Un couple a rédigé un testament mutuel, dans lequel chacun léguait ses biens au conjoint survivant. Le testament prévoyait également qu'après le décès du conjoint survivant, le reste de la succession serait divisé à parts égales entre leurs enfants communs. Cependant, au décès de l'homme et même avant qu'une ordonnance de succession ne soit émise, la femme a renoncé à l'héritage en faveur de l'un des enfants. Une personne peut-elle empêcher ses héritiers de décider quoi faire de leur part d'héritage et modifier la façon dont l'héritage est distribué ?
La loi israélienne permet à un héritier de renoncer à l'héritage avant qu'il ne soit partagé et, par conséquent, de transférer sa part à une autre personne, à condition qu'elle fasse partie du cercle initial du défunt (conjoint, enfant ou frère/sœur du testateur). En même temps, la loi permet d'éviter cela grâce au mécanisme "d'un héritier à la place d'un héritier", en stipulant à l'avance l'ordre des héritiers de sorte que si un héritier particulier ne peut pas hériter, pour quelque raison que ce soit, un héritier alternatif est prédéfini. Dans un tel testament, le premier héritier peut renoncer à sa part, mais celle-ci ne sera transférée qu'à la personne désignée comme remplaçante dans le testament. Dans une affaire débattue devant le tribunal aux affaires familiales de Haïfa en septembre 2022, le testament d'un homme établissait un accord en vertu duquel sa femme héritait de son appartement, mais si elle décédait avant lui, la succession serait partagée entre ses deux fils. Après le décès du père, la mère a transféré l'appartement à l'un des fils, et le tribunal a déterminé qu'une fois que la mère avait hérité de l'appartement, elle avait le droit de faire ce qu'elle voulait de l'héritage. Dans une autre affaire, débattue devant le tribunal aux affaires familiales de Tel Aviv en octobre 2023, un couple avait rédigé des testaments mutuels avec une clause permettant à chacun de modifier le testament et un accord en vertu duquel le conjoint survivant hérite de la succession, mais si les deux décèdent de manière très rapprochée, l'héritage passera à leurs neveux. Au décès du mari, l'épouse a préparé un nouveau testament et le Tribunal l'a confirmé.

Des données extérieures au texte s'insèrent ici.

theorem roundsUp_of_towardZero {rn : RoundingMode} {s : Bool} (h : TowardZero rn s) (lo rem half : Nat) :
    roundsUp rn s lo rem half = false := by
  obtain rfl | ⟨rfl, rfl⟩ | ⟨rfl, rfl⟩ := h <;> rfl

theorem roundsUp_iff_of_awayFromZero {rn : RoundingMode} {s : Bool} (h : AwayFromZero rn s) (lo rem half : Nat) :
    roundsUp rn s lo rem half = true ↔ rem ≠ 0 := by
  obtain ⟨rfl, rfl⟩ | ⟨rfl, rfl⟩ := h <;> simp [roundsUp]

/-! ### Overflow (R127) -/

/-- `OX` is returned exactly when the rounded magnitude does not fit below the infinity, whatever `ni` is. -/
theorem ox_iff (mode : NanNarrow) (rn : RoundingMode) (ni : Bool) {b : Dword} (hfin : DoubleFinite b) :
    (sfdArchitectural mode rn ni b).2.ox = true ↔ infinityMag ≤ roundedMag rn b := by
  obtain ⟨he, -⟩ | ⟨he, -⟩ | ⟨-, ⟨-, he⟩, h⟩ | ⟨-, hover, h⟩ | ⟨-, hlt, h⟩ := sfd_cases mode rn ni b
  · exact absurd he hfin
  · exact absurd he hfin
  · exact iff_of_false (by simp [h, FpFlags.underflow]) (Nat.not_le.mpr (roundedMag_lt_of_lt rn he))
  · exact iff_of_true (by simp [h, FpFlags.overflow]) hover
  · exact iff_of_false (by simp [h]) (Nat.not_le.mpr hlt)

/-- The rounded magnitude of a normal operand, by its exponent and fraction: the low 29 bits go, the exponent is
rebiased, and the mode may add one (R125 step 10). -/
theorem roundedMag_eq (rn : RoundingMode) {b : Dword} (h : 897 ≤ exponentOf b) :
    roundedMag rn b = (exponentOf b - 896) * 2 ^ 23 + fractionOf b / 2 ^ 29 +
      if roundsUp rn (signOf b) (2 ^ 23 + fractionOf b / 2 ^ 29) (fractionOf b % 2 ^ 29) (2 ^ 28) then 1 else 0 := by
  have hlo : (2 ^ 52 + fractionOf b) / 2 ^ 29 = 2 ^ 23 + fractionOf b / 2 ^ 29 := by omega
  have hrem : (2 ^ 52 + fractionOf b) % 2 ^ 29 = fractionOf b % 2 ^ 29 := by omega
  simp only [roundedMag_of_le h, keptBits, shiftOf_of_le h, significandOf_of_le h, roundedBits,
    Nat.shiftRight_eq_div_pow, hlo, hrem, Nat.reduceSub]
  omega

/-- A rounded magnitude reaches the infinity from `2^128`, or where the mode rounds up from the last binade's top
(R127). -/
theorem infinityMag_le_roundedMag_iff (rn : RoundingMode) (b : Dword) :
    infinityMag ≤ roundedMag rn b ↔
      0x47F0000000000000 ≤ (b.setWidth 63).toNat ∨
        0x47EFFFFFE0000000 ≤ (b.setWidth 63).toNat ∧
          roundsUp rn (signOf b) (2 ^ 23 + fractionOf b / 2 ^ 29) (fractionOf b % 2 ^ 29) (2 ^ 28) = true := by
  have hfrac := fractionOf_lt b
  rw [magnitudeImage]
  by_cases he : exponentOf b < 897
  · have hlt := roundedMag_lt_of_lt rn he
    omega
  · rw [roundedMag_eq rn (Nat.not_lt.mp he), infinityMag]
    split
    · rename_i hup
      simp only [hup, and_true]
      omega
    · rename_i hup
      simp only [hup, Bool.false_eq_true, and_false, or_false]
      omega

theorem overflow_iff_of_towardZero {rn : RoundingMode} {b : Dword} (h : TowardZero rn (signOf b)) :
    infinityMag ≤ roundedMag rn b ↔ 0x47F0000000000000 ≤ (b.setWidth 63).toNat := by
  rw [infinityMag_le_roundedMag_iff, roundsUp_of_towardZero h]
  simp only [Bool.false_eq_true, and_false, or_false]

theorem overflow_iff_of_awayFromZero {rn : RoundingMode} {b : Dword} (h : AwayFromZero rn (signOf b)) :
    infinityMag ≤ roundedMag rn b ↔ 0x47EFFFFFE0000000 < (b.setWidth 63).toNat := by
  rw [infinityMag_le_roundedMag_iff, roundsUp_iff_of_awayFromZero h, magnitudeImage]
  omega

/-- The kept bits of the maximum finite single are odd, so the tie above them rounds up. -/
theorem overflow_iff_nearest (b : Dword) :
    infinityMag ≤ roundedMag .nearest b ↔ 0x47EFFFFFF0000000 ≤ (b.setWidth 63).toNat := by
  rw [infinityMag_le_roundedMag_iff, roundsUp_nearest_iff, magnitudeImage]
  omega

/-- Settles O47: each mode rounds the operand's sign toward zero, away from it or to nearest. -/
theorem overflowThreshold : Obligations.OverflowThreshold := by
  intro mode rn ni b hfin
  rw [ox_iff mode rn ni hfin]
  cases rn with
  | nearest => exact overflow_iff_nearest b
  | zero => exact overflow_iff_of_towardZero (.inl rfl)
  | pinf =>
    cases hs : signOf b with
    | false => exact overflow_iff_of_awayFromZero (.inl ⟨rfl, hs⟩)
    | true => exact overflow_iff_of_towardZero (.inr (.inl ⟨rfl, hs⟩))
  | minf =>
    cases hs : signOf b with
    | false => exact overflow_iff_of_towardZero (.inr (.inr ⟨rfl, hs⟩))
    | true => exact overflow_iff_of_awayFromZero (.inr ⟨rfl, hs⟩)

theorem packSingle_overflowMag (rn : RoundingMode) (s : Bool) :
    packSingle s (overflowMag rn s) = BitVec.ofBool s ++
      (if rn = .nearest ∨ (rn = .pinf ∧ s = false) ∨ (rn = .minf ∧ s = true) then
          0x7F800000#31 else 0x7F7FFFFF#31) := by
  cases rn <;> cases s <;> rfl

/-- Settles O48: of the cases of the conversion only the overflow returns `OX`. -/
theorem overflowResult : Obligations.OverflowResult := by
  intro mode rn ni b hox
  obtain ⟨-, -, h⟩ | ⟨-, -, h⟩ | ⟨-, -, h⟩ | ⟨-, -, h⟩ | ⟨-, -, h⟩ := sfd_cases mode rn ni b
  · simp [h] at hox
  · simp [h, FpFlags.none] at hox
  · simp [h, FpFlags.underflow] at hox
  · rw [h]
    exact ⟨rfl, packSingle_overflowMag rn (signOf b)⟩
  · simp [h] at hox

/-! ### Stored values (R126, R128) -/

/-- One unit of `2^(scaleOf b - 1)` and the dropped bits make a unit in the last place. -/
theorem ulpUnits_eq (b : Dword) : ulpUnits b = 2 ^ shiftOf b * 2 ^ (scaleOf b - 1) := by
  rw [← Nat.pow_add, ulpUnits]
  congr 1
  by_cases h : exponentOf b < 897
  · rw [shiftOf_of_lt h, scaleOf]
    omega
  · rw [shiftOf_of_le (Nat.not_lt.mp h), scaleOf]
    omega

/-- The rounded magnitude, an image, stands for the kept bits in units in the last place. -/
theorem singleMagUnits_roundedMag (rn : RoundingMode) (s : Bool) {b : Dword} (hlt : roundedMag rn b < infinityMag) :
    singleMagUnits (packSingle s (roundedMag rn b)) = keptBits rn b * ulpUnits b := by
  rw [infinityMag] at hlt
  by_cases h : exponentOf b < 897
  · have hulp : max (exponentOf b + 28) 925 = 925 := by omega
    rw [roundedMag_of_lt h, packSingle_units_low s _ (keptBits_le_of_lt rn h), ulpUnits, hulp]
  · have hulp : max (exponentOf b + 28) 925 = exponentOf b - 896 + 924 := by omega
    obtain ⟨hlow, hhigh⟩ := keptBits_bounds_of_le rn (Nat.not_lt.mp h)
    rw [roundedMag_of_le (Nat.not_lt.mp h)] at hlt ⊢
    rw [packSingle_units_high s _ _ (by omega) hlow hhigh (by omega), ulpUnits, hulp]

La loi israélienne permet également un mécanisme "d'un héritier après un héritier" (similaire au principe de l'usufruit ou du "domaine viager" en common law) dans lequel le testateur détermine qui est l'héritier après son décès et qui hérite de ce qu'il reste de la succession de cet héritier. Dans ce type de testament, le premier héritier ne peut pas léguer ce qui reste de l'héritage autrement que ce qui est établi dans le testament du testateur, mais il est autorisé à utiliser l'héritage et peut également transférer les actifs de l'héritage sous forme de donation de son vivant. Dans une affaire débattue devant le tribunal de district de Tel Aviv en décembre 2023, des conjoints ont signé un testament mutuel dans lequel ils ont convenu qu'au décès de l'un d'eux, le conjoint survivant hériterait de sa part, et ce qu'il resterait au décès de l'autre serait divisé de telle sorte que le fils obtiendrait 80 % et les deux filles le reste. Au décès du mari, la mère a renoncé à l'héritage en faveur des trois enfants à parts égales. Le tribunal a statué que, parce qu'elle est héritière après héritier, la femme a le droit légal de se retirer du testament au profit des enfants.
Particulièrement lorsqu'une personne cherche à garantir ce qu'il adviendra de ses biens à son décès, mais aussi dans d'autres cas, les testaments sont un sujet beaucoup plus complexe qu'il n'y paraît à première vue, et il y a de nombreuses questions qu'un avocat novice ne connaîtrait pas. Par conséquent, il est très important, lors de la préparation d'un testament, de consulter un avocat possédant une vaste expérience en la matière pour examiner toutes les options juridiques qui garantiront que le testament reflète réellement les souhaits futurs du testateur concernant son patrimoine le moment venu. Dans de nombreux cas, il vaut également la peine d'envisager un testament notarié, ce qui garantira qu'il sera très difficile de le contester à l'avenir, en particulier lorsque le testateur est relativement âgé et certainement si le testateur est en mauvaise santé au moment de la rédaction du testament.